Add answer for 4.3

_psets/3.md

@@ -179,10 +179,7 @@ $$
 {:.question}
 Consider a binary channel that has a small probability $$\epsilon$$ of making a bit error.
 
-$$
-\begin{align*}
-\end{align*}
-$$
+For reasons that will become clear I will call the error probability $$\epsilon_0$$.
 
 ### (a)
 
@@ -190,16 +187,147 @@ $$
 What is the probability of an error if a bit is sent independently three times and the value
 determined by majority voting?
 
+Majority voting can recover the message if a single instance of the bit is flipped. So the
+probability of an error is the probability of having two or three bits flipped. This can be
+expressed using the binomial distribution.
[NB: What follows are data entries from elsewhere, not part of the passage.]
-- ==== Sys2Proof/Machine/Meter.lean ====
section
/-! DEFINITION. The usage meter's operations (08_usage_metering_and_tariffs.md; R17): day clock and band, closes and merges,
the close queue and the due list, billing with carries, outage frames and quotas. Its requests stand in Machine/Usage.lean. -/

namespace Sys2Proof.Machine

/-! ## Clock and tariff (R149, R150) -/

/-- A stamp: day × 86,400 + second, or 0 while the clock is unset (R146, R153). -/
def stampOf : Option Clock → Nat
  | some c => c.day * 86400 + c.second
  | none => 0

/-- The clock one second on; from day 65,535 at second 86,399 to day 0, second 0 (R149). -/
def Clock.tick (c : Clock) : Clock :=
  if c.second < 86399 then { c with second := c.second + 1 }
  else if c.day < 65535 then { day := c.day + 1, second := 0 }
  else { day := 0, second := 0 }

/-- The band of the last change point at or before a second, if any. -/
def bandAt (schedule : List ChangePoint) (second : Nat) : Option Nat :=
  ((schedule.filter (fun p => p.second ≤ second)).getLast?).map (·.band)

/-- The band in force (R150): 0 while the schedule is empty or the clock unset; the band of the last change point at or before the
clock's second; before the first change point, the band of the schedule's last. -/
def bandInForce (schedule : List ChangePoint) (clock : Option Clock) : Nat :=
  match clock, schedule.getLast? with
  | some c, some lastPoint => (bandAt schedule c.second).getD lastPoint.band
  | _, _ => 0

/-- The band in force. -/
def State.band (s : State) : Nat := bandInForce s.meter.schedule s.meter.clock

/-! ## Counts of an account (R17) -/

/-- The three counts an account bills. -/
inductive CountField where
  | up | down | outage
  deriving DecidableEq, Repr, Inhabited

/-- The maximum of a count (R17, Table 1-9). -/
def CountField.max : CountField → Nat
  | .up => Config.byteMax
  | .down => Config.byteMax
  | .outage => Config.countMax

/-- One of the three counts. -/
def Counts.get (c : Counts) : CountField → Nat
  | .up => c.up
  | .down => c.down
  | .outage => c.outage

/-- The counts with one of the three changed. -/
def Counts.set (c : Counts) (f : CountField) (n : Nat) : Counts :=
  match f with
  | .up => { c with up := n }
  | .down => { c with down := n }
  | .outage => { c with outage := n }

/-! ## Closes (R153, R155, R157, R158) -/

/-- `s` with the usage meter changed by `f`. -/
def State.modMeter (s : State) (f : Meter → Meter) : State := { s with meter := f s.meter }

/-- `s` with an account position replaced. -/
def State.setAccount (s : State) (t : TreeId) (l : Line) (a : AccountPos) : State :=
  s.modSlot t l (fun x => { x with account := a })

/-- Whether the close queue has a free position (R156). -/
def State.queueHasRoom (s : State) : Bool := s.meter.queue.length < Config.closeCap

/-- The record of a close (R153): with CLOCK_UNSET, and both stamps 0, when the account carries it or the clock is unset. -/
def recordOf (a : Account) (t : TreeId) (l : Line) (kind : RecordKind) (moved : Bool) (clock : Option Clock) : Record :=
  let unset := a.clockUnset || clock.isNone
  { tree := t, line := l, kind := kind, band := a.band, clockUnset := unset, merged := a.merged, throttled := a.throttled,
    moved := moved, serial := a.serial, start := if unset then 0 else a.start, stop := if unset then 0 else stampOf clock,
    counts := a.counts }

/-- The interval that opens when the queue has taken the record of an INTERVAL close (R153). -/
def Account.nextInterval (a : Account) (r : Record) (band : Nat) (clock : Option Clock) : Account :=
  { a with counts := a.carries, carries := {}, start := r.stop, band := band, merged := false,
           throttled := decide (a.quotaState = .throttled), clockUnset := clock.isNone }

/-- An INTERVAL close of one account (R153); when all positions are taken it merges (R157). A position without an open account is
left as it is. -/
def State.closeInterval (s : State) (t : TreeId) (l : Line) : State :=
  match (s.slot t l).account with
  | .opened a =>
    if s.queueHasRoom then
      let r := recordOf a t l .interval false s.meter.clock
      (s.modMeter (fun m => { m with queue := m.queue ++ [r], intervalCloses := bump m.intervalCloses })).setAccount t l
        (.opened (a.nextInterval r s.band s.meter.clock))
    else
      (s.modMeter (fun m => { m with mergedCloses := bump m.mergedCloses })).setAccount t l
        (.opened { a with merged := true })
  | _ => s

/-- Whether a slot holds an open account. -/
def Slot.accountOpen (x : Slot) : Bool :=
  match x.account with
  | .opened _ => true
  | _ => false

/-- The home slots of some trees, in the order of R151: tree ascending, then line ascending. -/
def slotsOf (ts : List TreeId) : List (TreeId × Line) := ts.flatMap (fun t => allLines.map (fun l => (t, l)))

/-- Closes every open account of the trees as INTERVAL records in the order of R151, and counts the accounts closed and the accounts
merged (R151, R154). -/
def State.closeTrees (s : State) (ts : List TreeId) : State × Nat × Nat :=
  ((slotsOf ts).filter (fun p => (s.slot p.1 p.2).accountOpen)).foldl (fun (acc : State × Nat × Nat) p =>
    if acc.1.queueHasRoom then (acc.1.closeInterval p.1 p.2, acc.2.1 + 1, acc.2.2)
    else (acc.1.closeInterval p.1 p.2, acc.2.1, acc.2.2 + 1)) (s, 0, 0)

/-- Whether any carry is held (R17). -/
def Counts.any (c : Counts) : Bool := c.up ≠ 0 || c.down ≠ 0 || c.outage ≠ 0

/-- Offers a close's records to the queue; those it has no room for stay as the slot's close due, and the slot joins the end of the due
list (R155). -/
def State.queueOrDue (s : State) (t : TreeId) (l : Line) (r : Record) (second : Option Record) : State :=
  let free := Config.closeCap - s.meter.queue.length
  let becomeDue := fun (s : State) (first : Record) (second : Option Record) =>
    (s.modMeter (fun m => { m with due := m.due ++ [(t, l)], dueCloses := bump m.dueCloses })).setAccount t l (.due first second)
  if free = 0 then becomeDue s r second
  else
    match second with
    | none => (s.modMeter (fun m => { m with queue := m.queue ++ [r] })).setAccount t l .empty
    | some r2 =>
      if free = 1 then becomeDue (s.modMeter (fun m => { m with queue := m.queue ++ [r] })) r2 none
      else (s.modMeter (fun m => { m with queue := m.queue ++ [r, r2] })).setAccount t l .empty

/-- The close of a slot that becomes FREE (R155), with a second record for the carries (R17); nothing for a slot without an open
account. -/
def State.closeFinal (s : State) (t : TreeId) (l : Line) (kind : RecordKind) (moved : Bool) : State :=
  match (s.slot t l).account with
  | .opened a =>
    let r := recordOf a t l kind moved s.meter.clock
    s.queueOrDue t l r (if a.carries.any then some { r with counts := a.carries } else none)
  | _ => s

/-- A position of the close queue becomes free: the first due record of the due list takes it (R158). -/
def State.moveDue (s : State) : State :=
  match s.meter.due with
  | [] => s
  | (t, l) :: rest =>
    match (s.slot t l).account with
    | .due r none => (s.modMeter (fun m => { m with queue := m.queue ++ [r], due := rest })).setAccount t l .empty
    | .due r (some r2) => (s.modMeter (fun m => { m with queue := m.queue ++ [r] })).setAccount t l (.due r2 none)
    | _ => s.modMeter (fun m => { m with due := rest })

/-! ## Billing (R17, R147, R148) -/

/-- Bills `n` to one count of an open account (R17). While the carry is above 0 the billing goes into it and the close is tried again; a
billing past the maximum closes the interval first, and where the queue has no room what the count cannot take goes into the carry. -/
def State.billCount (s : State) (t : TreeId) (l : Line) (f : CountField) (n : Nat) : State :=
  match (s.slot t l).account with
  | .opened a =>
    if 0 < a.carries.get f then
      (s.setAccount t l (.opened { a with carries := a.carries.set f (min (a.carries.get f + n) f.max) })).closeInterval t l
    else if a.counts.get f + n ≤ f.max then
      s.setAccount t l (.opened { a with counts := a.counts.set f (a.counts.get f + n) })
    else
      let s' := s.closeInterval t l
      match (s'.slot t l).account with
      | .opened b =>
        if s.queueHasRoom then s'.setAccount t l (.opened { b with counts := b.counts.set f (min (b.counts.get f + n) f.max) })
        else
          s'.setAccount t l (.opened { b with counts := b.counts.set f f.max,
                                              carries := b.carries.set f (min (b.counts.get f + n - f.max) f.max) })
      | _ => s'
  | _ => s

/-- The warning level of a home: floor(warn level × quota / 8) (R160). -/
def warningLevel (warn quota : Nat) : Nat := warn * quota / 8

/-- The quota state after a billing event, and the notices it raises in order (R161). -/
def judgeBilling (a : Account) : QuotaState × List NoticeKind :=
  if a.quota = 0 then (a.quotaState, [])
  else if a.quota ≤ a.period then
    match a.quotaState with
    | .throttled => (.throttled, [])
    | .normal => (.throttled, [.quotaWarning, .quotaReached])
    | .warned => (.throttled, [.quotaReached])
  else if warningLevel a.warn a.quota ≤ a.period ∧ a.quotaState = .normal then (.warned, [.quotaWarning])
  else (a.quotaState, [])

/-- The quota state after a change of quota or warn level, and the notices it raises (R161). -/
def judgeQuota (a : Account) : QuotaState × List NoticeKind :=
  if a.quota = 0 then (.normal, [])
  else if a.quota ≤ a.period then (.throttled, if a.quotaState = .throttled then [] else [.quotaReached])
  else if warningLevel a.warn a.quota ≤ a.period then (.warned, if a.quotaState = .normal then [.quotaWarning] else [])
  else (.normal, [])

/-- Gives an open account the quota state judged: entering THROTTLED sets the account's flag, and the notices go out (R161). -/
def State.applyQuota (s : State) (t : TreeId) (l : Line) (a : Account) (j : QuotaState × List NoticeKind) : State :=
  let flag := a.throttled || (decide (j.1 = .throttled) && decide (a.quotaState ≠ .throttled))
  j.2.foldl (fun s k => s.raiseHome k t l (.serial a.serial))
    (s.setAccount t l (.opened { a with quotaState := j.1, throttled := flag }))

/-- A billing event of `n` bytes, upstream or downstream (R147): the count, the period bytes, and the quota. A slot with no open
account counts nothing. -/
def State.billBytes (s : State) (t : TreeId) (l : Line) (f : CountField) (n : Nat) : State :=
  let s := s.billCount t l f n
  match (s.slot t l).account with
  | .opened a =>
    let a' := { a with period := min (a.period + n) Config.byteMax }
    s.applyQuota t l a' (judgeBilling a')
  | _ => s

/-- The outage frames of one frame start (R148): one for every open account of the tree whose slot is QUARANTINED or muted. The rule gives the
accounts no order, which matters where several overflow and the close queue is nearly full (R17); the model goes by line index, ascending (log entry
77). -/
def State.countOutage (s : State) (t : TreeId) : State :=
  (allLines.filter (fun l =>
    (s.slot t l).accountOpen && (decide ((s.slot t l).state = .quarantined) || (s.slot t l).muted))).foldl
    (fun s l => s.billCount t l .outage 1) s

/-- The account that opens when a slot becomes ACTIVE as NEW (R146, R160). -/
def openingAccount (x : Serial) (c : Settings) (band : Nat) (clock : Option Clock) : Account :=
  { serial := x, start := stampOf clock, band := band, clockUnset := clock.isNone, merged := false, throttled := false,
    counts := {}, carries := {}, period := 0, quota := c.quota, warn := c.warn, quotaState := .normal }

/-- The quota state of a slot's home, NORMAL where no account is open (R66, R139). -/
def Slot.isThrottled (x : Slot) : Bool :=
  match x.account with
  | .opened a => a.quotaState = .throttled
  | _ => false

end Sys2Proof.Machine
end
Let's call it $$\epsilon_1$$.
+
+$$
+\begin{align*}
+\epsilon_1 &= B(2; \epsilon_0, 3) + B(3, \epsilon_0, 3) \\
+&= {3 \choose 2} \epsilon_0^2 (1 - \epsilon_0) + {3 \choose 3} \epsilon_0^3 \\
+&= 3 \epsilon_0^2 (1 - \epsilon_0) + \epsilon_0^3 \\
+&= 3 \epsilon_0^2 - 2 \epsilon_0^3
+\end{align*}
+$$
+
 ### (b)
 
 {:.question}
 How about if that is done three times, and majority voting is done on the majority voting?
 
+The answer is the same as above, just using $$\epsilon_1$$ instead of $$\epsilon_0$$.
+
+$$
+\begin{align*}
+\epsilon_2 &= B(2; \epsilon_1, 3) + B(3, \epsilon_1, 3) \\
+&= 3 \epsilon_1^2 - 2 \epsilon_1^3
+\end{align*}
+$$
+
 ### (c)
 
 {:.question}
-If majority voting on majority voting on … on majority voting is done N times, how many bits are
-needed, and what is the probability of an error? How does this probability depend on $$\epsilon$$?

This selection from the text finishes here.